Mar 30, 2007 16:15
My (x) boyfriend broke up with me due to his depression issues and I therefore quit my job cause I couldn't stand the memory of him. My sister quit her job, cause they are nazi's. And everyone is pretty well off in the deep end. So... am I insane for being hopeful? I have dreams about Victor fucking nightly. Well, maybe twice a week. Still, that's enough to drive a pin needle through my heart each time. I am strong, and being single I guess feels more like home. But those eight months with Victor, was a vacation I guess I wish I would never return from. I guess each day is a little better and I hope that's how it will work for my sister too. Could be worse... always could be worse. But it always could be better.
I finished my essay for USM, I've been working out again, and generally trying to better myself. That's all one can really do. My life is completely different now. I still have my friends, my family and my pets. They were and always will be the stable in my life that I can always count on.

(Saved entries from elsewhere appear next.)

-- ==== Sys2Proof/Machine/CanSide.lean ====
section
/-! DEFINITION. The environment agent CANSIDE: its effects E1 to E5 on the register file (R60), each only where its
precondition holds (log 3). It narrows nothing by mode (R60, R283). -/

namespace Sys2Proof.Machine

/-- Set the bits of m in register a. -/
def State.setBits (s : State) (a : Nat) (m : Byte) : State := s.putReg a (s.reg a ||| m)

/-- Clear the bits of m in register a. -/
def State.clearBits (s : State) (a : Nat) (m : Byte) : State := s.putReg a (s.reg a &&& ~~~m)

/-- Write the bits of m in register a from v. -/
def State.putBits (s : State) (a : Nat) (m v : Byte) : State := s.putReg a ((s.reg a &&& ~~~m) ||| (v &&& m))

/-- Write values within IMPL to registers, each to its own address. -/
def State.loadRegs (s : State) : List Nat → List Byte → State
  | a :: as, d :: ds => (s.putReg a (d &&& s.chip.impl a)).loadRegs as ds
  | [], _ => s
  | _ :: _, [] => s

/-- The read-only bits of register a: implemented, and not writable from the link. -/
def readOnlyBits (c : Chip) (a : Nat) : Byte := c.impl a &&& ~~~c.wmask a

/-- Write CANSTAT.ICOD (R40), where CANSIDE chooses to. -/
def State.putIcod (s : State) : Option (BitVec 3) → State
  | none => s
  | some i => s.putBits s.chip.addr.CANSTAT (atField s.chip.bits.ICOD 0x7) (atField s.chip.bits.ICOD i)

/-- Write CANSTAT.OPMOD (R40). -/
def State.putOpmod (s : State) (m : BitVec 3) : State := s.putBits s.chip.addr.CANSTAT 0xE0 (atField 5 m)

/-- Set TXBnCTRL.TXREQ for the buffer whose pin requests it and whose pin mode admits it (R60 E5). -/
def State.pinRequest (s : State) (modes requests : Byte) (n : Nat) : State :=
  if modes &&& pinMode s.chip n != 0 && requests &&& bit n != 0 then s.setBits (s.chip.txb n).CTRL (txreq s.chip)
  else s

/-- ABTF, MLOA and TXERR of TXBnCTRL (R48). -/
def outcomeBits (c : Chip) : Byte := bit c.bits.ABTF ||| bit c.bits.MLOA ||| bit c.bits.TXERR

/-- RX0OVR and RX1OVR of EFLG (R47). -/
def overflowBits (c : Chip) : Byte := bit c.bits.RX0OVR ||| bit c.bits.RX1OVR

/-- Whether the precondition of a CANSIDE step holds (R60). -/
def State.admitsCanStep (s : State) : CanStep → Bool
  | .receive n _ _ => !s.rxFlag n
  | .overflow _ => s.rxFlag 0 && s.rxFlag 1
  | .transmitDone n => s.txRequested n
  | .transmitError n _ _ _ => s.txRequested n
  | .errorUpdate _ _ _ _ => true
  | .applyMode _ => isModeCode s.chip s.reqop
  | .wakeUp _ => decide (s.opmod = s.chip.modeCode .sleep)
  | .pins _ _ => true

/-- The effect of a CANSIDE step whose precondition holds (R60). -/
def State.canEffect (s : State) : CanStep → State
  | .receive n values ctrl =>
    let b := s.chip.rxb n
    ((s.loadRegs b.frame values.toList).putBits b.CTRL (readOnlyBits s.chip b.CTRL) ctrl).setBits s.chip.addr.CANINTF
      (rxIF s.chip n)
  | .overflow n => s.setBits s.chip.addr.EFLG (bit (if n = 0 then s.chip.bits.RX0OVR else s.chip.bits.RX1OVR))
  | .transmitDone n => (s.clearBits (s.chip.txb n).CTRL (txreq s.chip)).setBits s.chip.addr.CANINTF (txIF s.chip n)
  | .transmitError n status flags clearRequest =>
    let t := (s.setBits (s.chip.txb n).CTRL (status &&& outcomeBits s.chip)).setBits s.chip.addr.CANINTF
      (flags &&& (errIF s.chip ||| merrF s.chip))
    if clearRequest then t.clearBits (s.chip.txb n).CTRL (txreq s.chip) else t
  | .errorUpdate tec rec eflg flags =>
    let t := ((s.putReg s.chip.addr.TEC (tec &&& s.chip.impl s.chip.addr.TEC)).putReg s.chip.addr.REC
      (rec &&& s.chip.impl s.chip.addr.REC)).putBits s.chip.addr.EFLG
      (s.chip.impl s.chip.addr.EFLG &&& ~~~overflowBits s.chip) eflg
    (t.setBits s.chip.addr.EFLG (eflg &&& overflowBits s.chip)).setBits s.chip.addr.CANINTF
      (flags &&& (errIF s.chip ||| wakIF s.chip ||| merrF s.chip))
  | .applyMode icod => (s.putOpmod s.reqop).putIcod icod
  | .wakeUp icod =>
    ((s.putOpmod (s.chip.modeCode .listenOnly)).setBits s.chip.addr.CANINTF (wakIF s.chip)).putIcod icod
  | .pins levels requests =>
    let t := s.putBits s.chip.addr.TXRTSCTRL (pinLevels s.chip) levels
    let modes := s.reg s.chip.addr.TXRTSCTRL
    ((t.pinRequest modes requests 0).pinRequest modes requests 1).pinRequest modes requests 2

/-- A CANSIDE step: its effect where it may occur, nothing where it may not (R60; log 3). -/
def State.canStep (s : State) (e : CanStep) : State :=
  if s.admitsCanStep e then s.canEffect e else s

/-- The CANSIDE steps that a schedule places before a transaction, in order. -/
def State.canSteps (s : State) : List CanStep → State
  | [] => s
  | e :: es => (s.canStep e).canSteps es

end Sys2Proof.Machine
end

SO then this drizzles down to my single life. It has already been really interesting. And men are still confusing even when your not with them. I will take it all with a grain of salt and pry for atleast some nookie. I don't know how much exactly, if even that would make me feel better at all. You know, I have never broken up with anyone in all my life. Why? WHYYYYY.... I don't understand what I've done wrong. Given the fact that I am only twenty two years old and finding your husband isn't too likely. I guess I will keep this in mind. If i was to stay with Victor, if he was to ask me to marry him that day; instead of break up with him; I would have said yes. My life isn't just going to be that, "Heather the Housewife." No, there is more for me in this life. My job now is to find it, and to nurture it. Nuture my own power and not my lover's. All I have is my own faith and no guy should steal that from me. Life really is about never giving up. To keep smiling and feeling that sun on your face. Spring is right around the corner and so is a happy ending.